▶ _Exercise goal_
What appears from the first line of the records below through the line containing "def Origin.ofNum : Nat → Option Origin" must be reproduced verbatim.

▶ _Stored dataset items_
-- Opening Marker --
-- ==== Sys2Proof/Machine/Images.lean ====
section
/-! DEFINITION. What the words of each image spell (section 10.1), by the field encoding of R174, and the array
read image by image (R175). The spec gives no layout. DESIGN CHOICE: notes/assumptions/7.md. -/

namespace Sys2Proof.Machine

open Sys2Proof

/-! ## Fields that only images hold -/

/-- A number of eight bytes. -/
def put8 (n : Nat) : List Byte := put4 n ++ put4 (n / 4294967296)

def take8 (l : List Byte) : Option (Nat × List Byte) := do
  let (a, l) ← take4 l
  let (b, l) ← take4 l
  return (a + 4294967296 * b, l)

/-- A choice from a named set, by the numbers of R174. -/
def takeChoice {α : Type} (ofNum : Nat → Option α) (l : List Byte) : Option (α × List Byte) := do
  let (n, l) ← take1 l
  let v ← ofNum n
  return (v, l)

def putFlag (b : Bool) : List Byte := put1 (flagNum b)

def takeFlag (l : List Byte) : Option (Bool × List Byte) := takeChoice flagOfNum l

def Origin.ofNum : Nat → Option Origin
  | 0 => some .mill
  | 1 => some .derived
  | _ => none

/-- A disposition in one byte: STOCK, or RETIRED with its reason. -/
def Disposition.num : Disposition → Nat
  | .stock => 0
  | .retired r => r.num + 1

def Disposition.ofNum : Nat → Option Disposition
  | 0 => some .stock
  | 1 => some (.retired .consumed)
  | 2 => some (.retired .scrapped)
  | 3 => some (.retired .shipped)
  | _ => none

/-- A location: its form, then its numbers, a slot's level among them. -/
def putLocation (l : Location) : List Byte :=
  match l with
  | .slot k level => put1 0 ++ (put1 k ++ put1 level)
  | .bed t b => put1 1 ++ (put1 t ++ put1 b)
  | .hook c => put1 2 ++ put1 c
  | .cart => put1 3
  | .nowhere => put1 4

def takeLocation (l : List Byte) : Option (Location × List Byte) := do
  let (form, l) ← take1 l
  match form with
  | 0 =>
    let (k, l) ← take1 l
    let (level, l) ← take1 l
    return (.slot k level, l)
  | 1 =>
    let (t, l) ← take1 l
    let (b, l) ← take1 l
    return (.bed t b, l)
  | 2 =>
    let (c, l) ← take1 l
    return (.hook c, l)
  | 3 => return (.cart, l)
  | 4 => return (.nowhere, l)
  | _ => none

/-- The entries of a collection with a fixed number of them. -/
def takeTable {α : Type} (n : Nat) (take : List Byte → Option (α × List Byte)) (l : List Byte) :
    Option (Table α n × List Byte) :=
  match takeEntries take n l with
  | some (as, l) => if h : as.length = n then some (⟨as, h⟩, l) else none
  | none => none

/-! ## The contents of the images -/

/-- An identity image: the record's generation, then the identity part (R5). -/
def putIdentity (g : Nat) (v : PlateId) : List Byte :=
  put1 g ++ put1 v.origin.num ++ putOpt putHandle v.parent ++ put1 v.depth ++ putText v.heat ++ put1 v.grade
    ++ put2 v.thickness ++ put2 v.length ++ put2 v.width ++ put1 v.headTrim ++ put1 v.tailTrim
    ++ put1 v.sideATrim ++ put1 v.sideBTrim ++ put4 v.seq

def takeIdentity (l : List Byte) : Option ((Nat × PlateId) × List Byte) := do
  let (g, l) ← take1 l
  let (origin, l) ← takeChoice Origin.ofNum l
  let (parent, l) ← takeOpt takeHandle l
  let (depth, l) ← take1 l
  let (heat, l) ← takeText l
  let (grade, l) ← take1 l
  let (thickness, l) ← take2 l
  let (length, l) ← take2 l
  let (width, l) ← take2 l
  let (headTrim, l) ← take1 l
  let (tailTrim, l) ← take1 l
  let (sideATrim, l) ← take1 l
  let (sideBTrim, l) ← take1 l
  let (seq, l) ← take4 l
  return ((g, ⟨origin, parent, depth, heat, grade, thickness, length, width, headTrim, tailTrim, sideATrim,
    sideBTrim, seq⟩), l)

/-- A state image: the record's generation, then the state part. -/
def putState (g : Nat) (v : PlateSt) : List Byte :=
  put1 g ++ put1 v.disposition.num ++ putLocation v.location ++ putOpt (putList putPanel) v.panels
    ++ putOpt put4 v.area ++ putFlag v.held ++ putFlag v.massDoubt ++ putFlag v.doubtful

def takeState (l : List Byte) : Option ((Nat × PlateSt) × List Byte) := do
  let (g, l) ← take1 l
  let (disposition, l) ← takeChoice Disposition.ofNum l
  let (location, l) ← takeLocation l
  let (panels, l) ← takeOpt (takeList takePanel) l
  let (area, l) ← takeOpt take4 l
  let (held, l) ← takeFlag l
  let (massDoubt, l) ← takeFlag l
  let (doubtful, l) ← takeFlag l
  return ((g, ⟨disposition, location, panels, area, held, massDoubt, doubtful⟩), l)

def putGrade (g : Grade) : List Byte :=
  putText g.label ++ put1 g.family ++ put2 g.density ++ put2 g.minLength ++ put2 g.minWidth ++ put1 g.clearance

def takeGrade (l : List Byte) : Option (Grade × List Byte) := do
  let (label, l) ← takeText l
  let (family, l) ← take1 l
  let (density, l) ← take2 l
  let (minLength, l) ← take2 l
  let (minWidth, l) ← take2 l
  let (clearance, l) ← take1 l
  return (⟨label, family, density, minLength, minWidth, clearance⟩, l)

def putSlotCfg (c : SlotCfg) : List Byte :=
  put1 c.bay.num ++ put2 c.position ++ put1 c.purpose.num ++ put1 c.capacity ++ put4 c.limit

def takeSlotCfg (l : List Byte) : Option (SlotCfg × List Byte) := do
  let (bay, l) ← takeChoice Bay.ofNum l
  let (position, l) ← take2 l
  let (purpose, l) ← takeChoice Purpose.ofNum l
  let (capacity, l) ← take1 l
  let (limit, l) ← take4 l
  return (⟨bay, position, purpose, capacity, limit⟩, l)

def putTableCfg (c : TableCfg) : List Byte := put2 c.bed0 ++ put2 c.bed1

def takeTableCfg (l : List Byte) : Option (TableCfg × List Byte) := do
  let (bed0, l) ← take2 l
  let (bed1, l) ← take2 l
  return (⟨bed0, bed1⟩, l)

def putCraneCfg (c : CraneCfg) : List Byte :=
  put1 c.runway.num ++ put1 c.order ++ put4 c.swl ++ put4 c.tare ++ put2 c.hw ++ put2 c.minThickness

def takeCraneCfg (l : List Byte) : Option (CraneCfg × List Byte) := do
  let (runway, l) ← takeChoice Bay.ofNum l
  let (order, l) ← take1 l
  let (swl, l) ← take4 l
  let (tare, l) ← take4 l
  let (hw, l) ← take2 l
  let (minThickness, l) ← take2 l
  return (⟨runway, order, swl, tare, hw, minThickness⟩, l)

def putPerBay (p : PerBay) : List Byte := put2 p.onA ++ put2 p.onB

def takePerBay (l : List Byte) : Option (PerBay × List Byte) := do
  let (a, l) ← take2 l
  let (b, l) ← take2 l
  return (⟨a, b⟩, l)

def putStationCfg (c : StationCfg) : List Byte :=
  put1 c.address ++ put1 c.kind.num ++ putOpt put1 c.unit ++ put1 c.weight

/-- A station of the stations group; a CRANE station is bound to a crane (R163). -/
def takeStationCfg (l : List Byte) : Option (StationCfg × List Byte) := do
  let (address, l) ← take1 l
  let (kind, l) ← takeChoice StationKind.ofNum l
  let (unit, l) ← takeOpt take1 l
  let (weight, l) ← take1 l
  if kind = .crane ∧ unit = none then none else some (⟨address, kind, unit, weight⟩, l)

def putAlarmCfg (c : AlarmCfg) : List Byte := put2 c.mask.toNat ++ put1 (enableNum c.enable)

def takeAlarmCfg (l : List Byte) : Option (AlarmCfg × List Byte) := do
  let (mask, l) ← take2 l
  let (enable, l) ← takeChoice enableOfNum l
  if mask < 4096 then some (⟨BitVec.ofNat 12 mask, enable⟩, l) else none

/-! ## The array read (R175, R181) -/

/-- What a read finds of the three images of a plate entry. -/
structure StoredPlate where
  genWord : Stored Nat
  identity : Stored (Nat × PlateId)
  state : Stored (Nat × PlateSt)
  deriving DecidableEq, Repr

/-- The three images of a plate entry as a read finds them. -/
def PlateImages.read (p : PlateImages) : StoredPlate where
  genWord := p.genWord.read take1
  identity := p.identity.read takeIdentity
  state := p.state.read takeState

/-- Every plate entry's images as a read finds them. -/
def Store.readPlates (s : Store) : Table StoredPlate 1024 := s.plates.map PlateImages.read

def Store.readHeader (s : Store) : Stored Nat := s.header.read take8

def Store.readGrades (s : Store) : Stored (Table Grade 64) := s.grades.read (takeTable 64 takeGrade)

def Store.readSlots (s : Store) : Stored (Table SlotCfg 96) := s.slots.read (takeTable 96 takeSlotCfg)

def Store.readTables (s : Store) : Stored (Table TableCfg 8) := s.tables.read (takeTable 8 takeTableCfg)

def Store.readCranes (s : Store) : Stored (Table CraneCfg 6) := s.cranes.read (takeTable 6 takeCraneCfg)

def Store.readCart (s : Store) : Stored PerBay := s.cart.read takePerBay

def Store.readBins (s : Store) : Stored PerBay := s.bins.read takePerBay

def Store.readRunways (s : Store) : Stored PerBay := s.runways.read takePerBay

def Store.readStations (s : Store) : Stored (List StationCfg) := s.stations.read (takeList takeStationCfg)

def Store.readAlarms (s : Store) : Stored AlarmCfg := s.alarms.read takeAlarmCfg

/-- The image that a name names. An index beyond the array has none (notes/assumptions/1.md). -/
def Store.image (s : Store) (i : ImageId) : Image :=
  match i with
  | .genWord n => ((s.plates.get? n).map PlateImages.genWord).getD []
  | .identity n => ((s.plates.get? n).map PlateImages.identity).getD []
  | .state n => ((s.plates.get? n).map PlateImages.state).getD []
  | .header => s.header
  | .group .grades => s.grades
  | .group .slots => s.slots
  | .group .tables => s.tables
  | .group .cranes => s.cranes
  | .group .cart => s.cart
  | .group .bins => s.bins
  | .group .runways => s.runways
  | .group .stations => s.stations
  | .group .alarms => s.alarms

/-- The array with one image replaced. -/
def Store.putImage (s : Store) (i : ImageId) (m : Image) : Store :=
  match i with
  | .genWord n => { s with plates := s.plates.modify n fun p => { p with genWord := m } }
  | .identity n => { s with plates := s.plates.modify n fun p => { p with identity := m } }
  | .state n => { s with plates := s.plates.modify n fun p => { p with state := m } }
  | .header => { s with header := m }
  | .group .grades => { s with grades := m }
  | .group .slots => { s with slots := m }
  | .group .tables => { s with tables := m }
  | .group .cranes => { s with cranes := m }
  | .group .cart => { s with cart := m }
  | .group .bins => { s with bins := m }
  | .group .runways => { s with runways := m }
  | .group .stations => { s with stations := m }
  | .group .alarms => { s with alarms := m }

/-- The array after a write of words over an image. -/
def Store.write (s : Store) (i : ImageId) (ws : List (BitVec 64)) (fate : WriteFate) : Store :=
  s.putImage i ((s.image i).write fate ws)

/-- The array after bits of it flipped. -/
def Store.decay (s : Store) (l : Decay) : Store :=
  l.foldl (fun s f => s.putImage f.image ((s.image f.image).flip f.word f.bit)) s

end Sys2Proof.Machine
end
-- Closing Marker --
▶ _Solution_
-- ==== Sys2Proof/Machine/Images.lean ====
section
/-! DEFINITION. What the words of each image spell (section 10.1), by the field encoding of R174, and the array
read image by image (R175). The spec gives no layout. DESIGN CHOICE: notes/assumptions/7.md. -/

namespace Sys2Proof.Machine

open Sys2Proof

/-! ## Fields that only images hold -/

/-- A number of eight bytes. -/
def put8 (n : Nat) : List Byte := put4 n ++ put4 (n / 4294967296)

def take8 (l : List Byte) : Option (Nat × List Byte) := do
  let (a, l) ← take4 l
  let (b, l) ← take4 l
  return (a + 4294967296 * b, l)

/-- A choice from a named set, by the numbers of R174. -/
def takeChoice {α : Type} (ofNum : Nat → Option α) (l : List Byte) : Option (α × List Byte) := do
  let (n, l) ← take1 l
  let v ← ofNum n
  return (v, l)

def putFlag (b : Bool) : List Byte := put1 (flagNum b)

def takeFlag (l : List Byte) : Option (Bool × List Byte) := takeChoice flagOfNum l

def Origin.ofNum : Nat → Option Origin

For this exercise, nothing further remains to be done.